RadioAstronomySoftwareGroup · May 18, 2018 · 83bd004 · 83bd004
1 parent fd2e8fa
commit 83bd004
Showing 1 changed file with 136 additions and 0 deletions.
diff --git a/docs/references/uvh5_memo.tex b/docs/references/uvh5_memo.tex
@@ -0,0 +1,136 @@
+\documentclass[11pt, oneside]{article}
+\usepackage{geometry}
+\geometry{letterpaper}
+%\geometry{landscape}
+%\usepackage[parfill]{parskip}
+\usepackage{graphicx}			
+
+\usepackage{amssymb}
+
+\usepackage{hyperref} 
+\hypersetup{
+    colorlinks = true
+}
+
+\usepackage{cleveref}
+\crefformat{footnote}{#2\footnotemark[#1]#3}
+
+\title{Memo: UVH5 file format}
+\author{Paul La Plante, and the pyuvdata team}
+\date{\today}
+
+\begin{document}
+\maketitle
+\section{Introduction}
+This memo introduces a new HDF5\footnote{\url{https://www.hdfgroup.org/}}-based
+file format of a UVData object in
+pyuvdata\footnote{\url{https://github.com/HERA-Team/pyuvdata}}, a python package
+that provides an interface to interferometric data. Here, we describe the
+required and optional elements and the structure of this file format, called
+\textit{UVH5}.
+
+We assume that the user has a working knowledge of HDF5, as well as UVData
+objects in pyuvdata. For more information about HDF5, please visit
+\url{https://portal.hdfgroup.org/display/HDF5/HDF5}. For more information about
+the parameters present in a UVData object, please visit
+\url{http://pyuvdata.readthedocs.io/en/latest/uvdata_parameters.html}. An
+example for how to interact with UVData objects in pyuvdata is available at
+\url{http://pyuvdata.readthedocs.io/en/latest/tutorial.html}.
+
+\section{Overview}
+A UVH5 object contains the interferometric data from a radio telescope, as well
+as the associated metadata necessary to interpret it. A UVH5 file contains two
+primary HDF5 groups: the \verb+Header+ group, which contains the metadata, and
+the \verb+Data+ group, which contains the data itself, the flags, and
+information about the number of samples corresponding to the data. Datasets in
+the \verb+Data+ group are also typically passed through HDF5's compression
+pipeline, to reduce the amount of on-disk space required to store the data.

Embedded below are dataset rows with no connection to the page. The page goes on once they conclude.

theorem EncodesToItself.teqReg (c : Cond) (rn : Reg) (sbz : BitVec 4) (imm5 : BitVec 5) (ty : ShiftType) (rm : Reg) :
    EncodesToItself.Statement (.teqReg c rn sbz imm5 ty rm) := by
  refine ⟨_, rfl, ?_, ?_⟩
  · show encode (.teqReg c rn sbz imm5 ty rm) &&& (join (join (join (join (join (join (join 0x0#4 0xff#8) 0x0#4) 0x0#4) 0x0#5) 0x0#2) 0x1#1) 0x0#4) =
      (join (join (join (join (join (join (join 0x0#4 0x13#8) 0x0#4) 0x0#4) 0x0#5) 0x0#2) 0x0#1) 0x0#4)
    exact (and_parts _ _ _ _).trans (by simp only [and_parts, BitVec.and_zero]; try rfl)
  · have h0 : (join (join (join (join (join (join (join c.bits 0x13#8) rn) sbz) imm5) ty.bits) 0x0#1) rm).extractLsb' 28 4 = c.bits := ((ext_left _ _ _ _ (by decide)).trans ((ext_left _ _ _ _ (by decide)).trans ((ext_left _ _ _ _ (by decide)).trans ((ext_left _ _ _ _ (by decide)).trans ((ext_left _ _ _ _ (by decide)).trans ((ext_left _ _ _ _ (by decide)).trans ((ext_left _ _ _ _ (by decide)).trans (ext_only _))))))))
    have h2 : (join (join (join (join (join (join (join c.bits 0x13#8) rn) sbz) imm5) ty.bits) 0x0#1) rm).extractLsb' 16 4 = rn := ((ext_left _ _ _ _ (by decide)).trans ((ext_left _ _ _ _ (by decide)).trans ((ext_left _ _ _ _ (by decide)).trans ((ext_left _ _ _ _ (by decide)).trans ((ext_left _ _ _ _ (by decide)).trans (ext_right _ _))))))
    have h3 : (join (join (join (join (join (join (join c.bits 0x13#8) rn) sbz) imm5) ty.bits) 0x0#1) rm).extractLsb' 12 4 = sbz := ((ext_left _ _ _ _ (by decide)).trans ((ext_left _ _ _ _ (by decide)).trans ((ext_left _ _ _ _ (by decide)).trans ((ext_left _ _ _ _ (by decide)).trans (ext_right _ _)))))
    have h4 : (join (join (join (join (join (join (join c.bits 0x13#8) rn) sbz) imm5) ty.bits) 0x0#1) rm).extractLsb' 7 5 = imm5 := ((ext_left _ _ _ _ (by decide)).trans ((ext_left _ _ _ _ (by decide)).trans ((ext_left _ _ _ _ (by decide)).trans (ext_right _ _))))
    have h5 : (join (join (join (join (join (join (join c.bits 0x13#8) rn) sbz) imm5) ty.bits) 0x0#1) rm).extractLsb' 5 2 = ty.bits := ((ext_left _ _ _ _ (by decide)).trans ((ext_left _ _ _ _ (by decide)).trans (ext_right _ _)))
    have h7 : (join (join (join (join (join (join (join c.bits 0x13#8) rn) sbz) imm5) ty.bits) 0x0#1) rm).extractLsb' 0 4 = rm := (ext_right _ _)
    exact congr (congr (congr (congr (congr (congrArg Instr.teqReg ((congrArg Cond.ofBits h0).trans (cond_ofBits c))) (h2)) (h3)) (h4)) ((congrArg ShiftType.ofBits h5).trans (shiftType_ofBits ty))) (h7)

theorem EncodesToItself.teqRsr (c : Cond) (rn : Reg) (sbz : BitVec 4) (rs : Reg) (ty : ShiftType) (rm : Reg) :
    EncodesToItself.Statement (.teqRsr c rn sbz rs ty rm) := by
  refine ⟨_, rfl, ?_, ?_⟩
  · show encode (.teqRsr c rn sbz rs ty rm) &&& (join (join (join (join (join (join (join (join 0x0#4 0xff#8) 0x0#4) 0x0#4) 0x0#4) 0x1#1) 0x0#2) 0x1#1) 0x0#4) =
      (join (join (join (join (join (join (join (join 0x0#4 0x13#8) 0x0#4) 0x0#4) 0x0#4) 0x0#1) 0x0#2) 0x1#1) 0x0#4)
    exact (and_parts _ _ _ _).trans (by simp only [and_parts, BitVec.and_zero]; try rfl)
  · have h0 : (join (join (join (join (join (join (join (join c.bits 0x13#8) rn) sbz) rs) 0x0#1) ty.bits) 0x1#1) rm).extractLsb' 28 4 = c.bits := ((ext_left _ _ _ _ (by decide)).trans ((ext_left _ _ _ _ (by decide)).trans ((ext_left _ _ _ _ (by decide)).trans ((ext_left _ _ _ _ (by decide)).trans ((ext_left _ _ _ _ (by decide)).trans ((ext_left _ _ _ _ (by decide)).trans ((ext_left _ _ _ _ (by decide)).trans ((ext_left _ _ _ _ (by decide)).trans (ext_only _)))))))))
    have h2 : (join (join (join (join (join (join (join (join c.bits 0x13#8) rn) sbz) rs) 0x0#1) ty.bits) 0x1#1) rm).extractLsb' 16 4 = rn := ((ext_left _ _ _ _ (by decide)).trans ((ext_left _ _ _ _ (by decide)).trans ((ext_left _ _ _ _ (by decide)).trans ((ext_left _ _ _ _ (by decide)).trans ((ext_left _ _ _ _ (by decide)).trans ((ext_left _ _ _ _ (by decide)).trans (ext_right _ _)))))))
    have h3 : (join (join (join (join (join (join (join (join c.bits 0x13#8) rn) sbz) rs) 0x0#1) ty.bits) 0x1#1) rm).extractLsb' 12 4 = sbz := ((ext_left _ _ _ _ (by decide)).trans ((ext_left _ _ _ _ (by decide)).trans ((ext_left _ _ _ _ (by decide)).trans ((ext_left _ _ _ _ (by decide)).trans ((ext_left _ _ _ _ (by decide)).trans (ext_right _ _))))))
    have h4 : (join (join (join (join (join (join (join (join c.bits 0x13#8) rn) sbz) rs) 0x0#1) ty.bits) 0x1#1) rm).extractLsb' 8 4 = rs := ((ext_left _ _ _ _ (by decide)).trans ((ext_left _ _ _ _ (by decide)).trans ((ext_left _ _ _ _ (by decide)).trans ((ext_left _ _ _ _ (by decide)).trans (ext_right _ _)))))
    have h6 : (join (join (join (join (join (join (join (join c.bits 0x13#8) rn) sbz) rs) 0x0#1) ty.bits) 0x1#1) rm).extractLsb' 5 2 = ty.bits := ((ext_left _ _ _ _ (by decide)).trans ((ext_left _ _ _ _ (by decide)).trans (ext_right _ _)))
    have h8 : (join (join (join (join (join (join (join (join c.bits 0x13#8) rn) sbz) rs) 0x0#1) ty.bits) 0x1#1) rm).extractLsb' 0 4 = rm := (ext_right _ _)
    exact congr (congr (congr (congr (congr (congrArg Instr.teqRsr ((congrArg Cond.ofBits h0).trans (cond_ofBits c))) (h2)) (h3)) (h4)) ((congrArg ShiftType.ofBits h6).trans (shiftType_ofBits ty))) (h8)

theorem EncodesToItself.cmpImm (c : Cond) (rn : Reg) (sbz : BitVec 4) (rotate : BitVec 4) (imm8 : BitVec 8) :
    EncodesToItself.Statement (.cmpImm c rn sbz rotate imm8) := by
  refine ⟨_, rfl, ?_, ?_⟩
  · show encode (.cmpImm c rn sbz rotate imm8) &&& (join (join (join (join (join 0x0#4 0xff#8) 0x0#4) 0x0#4) 0x0#4) 0x0#8) =
      (join (join (join (join (join 0x0#4 0x35#8) 0x0#4) 0x0#4) 0x0#4) 0x0#8)
    exact (and_parts _ _ _ _).trans (by simp only [and_parts, BitVec.and_zero]; try rfl)
  · have h0 : (join (join (join (join (join c.bits 0x35#8) rn) sbz) rotate) imm8).extractLsb' 28 4 = c.bits := ((ext_left _ _ _ _ (by decide)).trans ((ext_left _ _ _ _ (by decide)).trans ((ext_left _ _ _ _ (by decide)).trans ((ext_left _ _ _ _ (by decide)).trans ((ext_left _ _ _ _ (by decide)).trans (ext_only _))))))
    have h2 : (join (join (join (join (join c.bits 0x35#8) rn) sbz) rotate) imm8).extractLsb' 16 4 = rn := ((ext_left _ _ _ _ (by decide)).trans ((ext_left _ _ _ _ (by decide)).trans ((ext_left _ _ _ _ (by decide)).trans (ext_right _ _))))
    have h3 : (join (join (join (join (join c.bits 0x35#8) rn) sbz) rotate) imm8).extractLsb' 12 4 = sbz := ((ext_left _ _ _ _ (by decide)).trans ((ext_left _ _ _ _ (by decide)).trans (ext_right _ _)))
    have h4 : (join (join (join (join (join c.bits 0x35#8) rn) sbz) rotate) imm8).extractLsb' 8 4 = rotate := ((ext_left _ _ _ _ (by decide)).trans (ext_right _ _))
    have h5 : (join (join (join (join (join c.bits 0x35#8) rn) sbz) rotate) imm8).extractLsb' 0 8 = imm8 := (ext_right _ _)
    exact congr (congr (congr (congr (congrArg Instr.cmpImm ((congrArg Cond.ofBits h0).trans (cond_ofBits c))) (h2)) (h3)) (h4)) (h5)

+However, because HDF5 is aware of any compression applied to a dataset, there is
+little that the user has to explicitly do when reading data. For users
+interested in creating new files, the use of compression is not strictly
+required by the UVH5 format, again because the HDF5 file is self-documenting in
+this regard. However, be warned that most UVH5 files ``in the wild'' typically
+feature compression of datasets in the \verb+Data+ group.
+
+In the disucssion below, we discuss required and optional datasets in the
+various groups. We note in parenthesis the corresponding attribute of a UVData
+object. Note that in nearly all cases, the names are coincident, to make things
+as transparent as possible to the user.
+
+\section{Header}
+The \verb+Header+ group of the file contains the metadata necessary to interpret
+the data. We begin with the required parameters, then continue to optional
+ones. Unless otherwise noted, all datasets are scalars (i.e., not arrays). The
+preceision of the data type is also not specified as part of the format, because
+in general the user is free to set it according to the desired use case (and
+HDF5 records the precision and endianness when generating datasets). When using
+the standard \verb+h5py+-based implementation in pyuvdata, this typically
+results in 32-bit integers and double precision floating point numbers.
+
+\subsection{Required Parameters}
+\begin{itemize}
+\item \textbf{latitude}: \textit{float} the latitude of the telescope site, in
+  radians. (\textit{latitude})
+\item \textbf{longitude}: \textit{float} the longitude of the telescope site, in
+  radians. (\textit{longitude})
+\item \textbf{altitude}: \textit{float} the altitude of the telescope site, in
+  meters. (\textit{altitude})
+\item \textbf{instrument}: \textit{string} the name of the instrument, typically
+  the elescope name. (\textit{instrument})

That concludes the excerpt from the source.